[Saved data entries]
+---+

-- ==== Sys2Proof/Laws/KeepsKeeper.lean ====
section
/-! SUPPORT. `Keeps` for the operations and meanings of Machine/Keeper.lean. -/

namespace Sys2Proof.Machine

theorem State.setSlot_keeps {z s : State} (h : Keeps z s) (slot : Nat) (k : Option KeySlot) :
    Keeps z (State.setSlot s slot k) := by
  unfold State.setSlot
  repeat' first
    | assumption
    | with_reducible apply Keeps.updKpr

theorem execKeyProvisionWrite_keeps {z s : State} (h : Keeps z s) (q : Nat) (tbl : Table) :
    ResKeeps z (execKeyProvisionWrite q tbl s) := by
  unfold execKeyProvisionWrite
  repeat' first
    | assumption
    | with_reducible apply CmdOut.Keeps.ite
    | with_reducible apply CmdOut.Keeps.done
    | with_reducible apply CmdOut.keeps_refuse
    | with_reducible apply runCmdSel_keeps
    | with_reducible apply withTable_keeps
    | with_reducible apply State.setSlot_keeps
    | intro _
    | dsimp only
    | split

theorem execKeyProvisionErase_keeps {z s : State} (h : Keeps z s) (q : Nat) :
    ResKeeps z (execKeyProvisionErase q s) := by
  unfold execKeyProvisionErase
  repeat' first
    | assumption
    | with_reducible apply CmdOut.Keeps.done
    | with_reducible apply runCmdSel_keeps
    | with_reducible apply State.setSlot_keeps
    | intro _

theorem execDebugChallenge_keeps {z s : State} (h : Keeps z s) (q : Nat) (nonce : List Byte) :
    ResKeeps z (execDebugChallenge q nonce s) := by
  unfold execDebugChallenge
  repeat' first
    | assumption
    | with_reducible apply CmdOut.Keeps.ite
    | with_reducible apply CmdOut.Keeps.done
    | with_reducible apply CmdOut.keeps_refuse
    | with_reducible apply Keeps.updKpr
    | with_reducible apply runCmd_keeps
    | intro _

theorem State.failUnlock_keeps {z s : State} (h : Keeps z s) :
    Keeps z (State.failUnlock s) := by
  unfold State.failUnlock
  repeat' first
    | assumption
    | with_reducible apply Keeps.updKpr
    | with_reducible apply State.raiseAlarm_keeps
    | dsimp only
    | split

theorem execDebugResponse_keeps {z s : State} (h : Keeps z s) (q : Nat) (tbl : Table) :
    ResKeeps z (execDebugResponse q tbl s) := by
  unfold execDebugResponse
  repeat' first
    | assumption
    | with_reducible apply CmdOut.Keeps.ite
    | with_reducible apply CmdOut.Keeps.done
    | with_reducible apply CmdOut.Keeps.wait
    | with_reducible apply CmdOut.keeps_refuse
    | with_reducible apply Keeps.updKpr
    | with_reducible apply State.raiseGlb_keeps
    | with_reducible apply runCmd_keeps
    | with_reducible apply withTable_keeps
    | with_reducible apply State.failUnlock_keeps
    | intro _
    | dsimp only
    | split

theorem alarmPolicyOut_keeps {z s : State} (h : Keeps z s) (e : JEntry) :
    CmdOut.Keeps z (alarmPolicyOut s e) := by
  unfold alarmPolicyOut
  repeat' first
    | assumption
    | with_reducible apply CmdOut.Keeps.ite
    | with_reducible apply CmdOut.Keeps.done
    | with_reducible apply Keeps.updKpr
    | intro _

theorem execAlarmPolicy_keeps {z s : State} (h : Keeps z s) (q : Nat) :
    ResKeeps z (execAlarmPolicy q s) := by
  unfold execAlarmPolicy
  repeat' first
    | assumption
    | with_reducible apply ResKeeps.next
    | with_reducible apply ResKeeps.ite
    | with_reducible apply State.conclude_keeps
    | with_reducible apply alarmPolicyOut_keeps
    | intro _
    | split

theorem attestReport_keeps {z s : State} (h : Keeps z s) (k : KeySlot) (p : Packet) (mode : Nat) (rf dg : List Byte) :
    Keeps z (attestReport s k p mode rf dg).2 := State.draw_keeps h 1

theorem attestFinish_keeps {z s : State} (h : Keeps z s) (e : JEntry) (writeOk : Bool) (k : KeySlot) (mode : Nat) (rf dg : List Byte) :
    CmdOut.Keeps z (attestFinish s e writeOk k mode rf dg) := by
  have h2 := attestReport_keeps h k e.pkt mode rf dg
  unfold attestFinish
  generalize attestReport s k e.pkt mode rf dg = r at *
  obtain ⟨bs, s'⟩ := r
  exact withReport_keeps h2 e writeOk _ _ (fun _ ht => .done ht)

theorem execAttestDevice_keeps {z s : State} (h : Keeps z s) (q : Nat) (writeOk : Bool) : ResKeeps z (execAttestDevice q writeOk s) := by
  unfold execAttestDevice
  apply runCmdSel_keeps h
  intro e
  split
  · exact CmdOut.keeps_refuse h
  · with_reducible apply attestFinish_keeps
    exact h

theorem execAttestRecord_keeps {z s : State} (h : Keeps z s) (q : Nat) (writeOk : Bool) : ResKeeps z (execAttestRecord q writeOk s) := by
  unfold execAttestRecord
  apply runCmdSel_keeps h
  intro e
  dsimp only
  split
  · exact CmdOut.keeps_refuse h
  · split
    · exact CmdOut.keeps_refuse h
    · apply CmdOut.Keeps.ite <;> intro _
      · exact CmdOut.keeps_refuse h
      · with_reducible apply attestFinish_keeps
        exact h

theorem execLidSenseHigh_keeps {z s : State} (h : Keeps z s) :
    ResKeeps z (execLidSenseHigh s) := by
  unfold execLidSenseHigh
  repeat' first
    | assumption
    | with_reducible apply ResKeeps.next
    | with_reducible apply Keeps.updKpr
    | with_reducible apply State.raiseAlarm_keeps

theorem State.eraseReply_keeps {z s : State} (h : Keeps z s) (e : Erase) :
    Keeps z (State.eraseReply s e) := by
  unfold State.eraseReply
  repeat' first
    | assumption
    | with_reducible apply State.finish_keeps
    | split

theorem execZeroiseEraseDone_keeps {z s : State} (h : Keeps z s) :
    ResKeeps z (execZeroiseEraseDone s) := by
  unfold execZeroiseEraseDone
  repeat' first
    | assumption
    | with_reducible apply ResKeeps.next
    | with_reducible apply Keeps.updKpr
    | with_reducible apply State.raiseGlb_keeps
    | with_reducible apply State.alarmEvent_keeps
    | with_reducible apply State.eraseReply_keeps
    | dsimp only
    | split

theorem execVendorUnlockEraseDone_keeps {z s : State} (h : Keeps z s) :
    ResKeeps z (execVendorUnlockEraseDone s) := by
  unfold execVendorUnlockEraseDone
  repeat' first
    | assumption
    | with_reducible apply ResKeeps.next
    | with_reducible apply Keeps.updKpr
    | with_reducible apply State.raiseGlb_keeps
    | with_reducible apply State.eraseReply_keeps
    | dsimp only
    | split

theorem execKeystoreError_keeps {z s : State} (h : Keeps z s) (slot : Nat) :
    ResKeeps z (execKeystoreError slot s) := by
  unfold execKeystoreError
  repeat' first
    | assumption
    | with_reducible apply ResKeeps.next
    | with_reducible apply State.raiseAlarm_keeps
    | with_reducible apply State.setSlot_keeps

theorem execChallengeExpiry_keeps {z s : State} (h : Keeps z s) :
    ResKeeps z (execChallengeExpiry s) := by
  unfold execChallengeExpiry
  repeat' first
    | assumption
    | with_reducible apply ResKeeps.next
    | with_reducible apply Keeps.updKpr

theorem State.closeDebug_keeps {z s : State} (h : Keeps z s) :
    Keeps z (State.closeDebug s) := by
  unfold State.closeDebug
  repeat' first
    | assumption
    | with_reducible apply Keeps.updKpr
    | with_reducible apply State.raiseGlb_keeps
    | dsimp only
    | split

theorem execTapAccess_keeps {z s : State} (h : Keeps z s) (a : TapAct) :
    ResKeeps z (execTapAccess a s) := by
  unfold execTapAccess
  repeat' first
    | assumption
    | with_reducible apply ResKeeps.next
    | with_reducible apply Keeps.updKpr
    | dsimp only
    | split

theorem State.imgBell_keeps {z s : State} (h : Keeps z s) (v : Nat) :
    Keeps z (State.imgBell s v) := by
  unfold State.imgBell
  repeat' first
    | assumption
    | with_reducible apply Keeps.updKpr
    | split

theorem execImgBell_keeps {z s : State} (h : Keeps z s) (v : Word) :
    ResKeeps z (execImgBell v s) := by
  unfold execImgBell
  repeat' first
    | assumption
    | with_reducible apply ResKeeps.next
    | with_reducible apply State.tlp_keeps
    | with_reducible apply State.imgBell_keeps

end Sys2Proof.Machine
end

+---+

__Your instructions__
Quote, word for word, every line from the top of the entries through the line that holds "(k : Option".

__Written reply__
-- ==== Sys2Proof/Laws/KeepsKeeper.lean ====
section
/-! SUPPORT. `Keeps` for the operations and meanings of Machine/Keeper.lean. -/

namespace Sys2Proof.Machine

theorem State.setSlot_keeps {z s : State} (h : Keeps z s) (slot : Nat) (k : Option KeySlot) :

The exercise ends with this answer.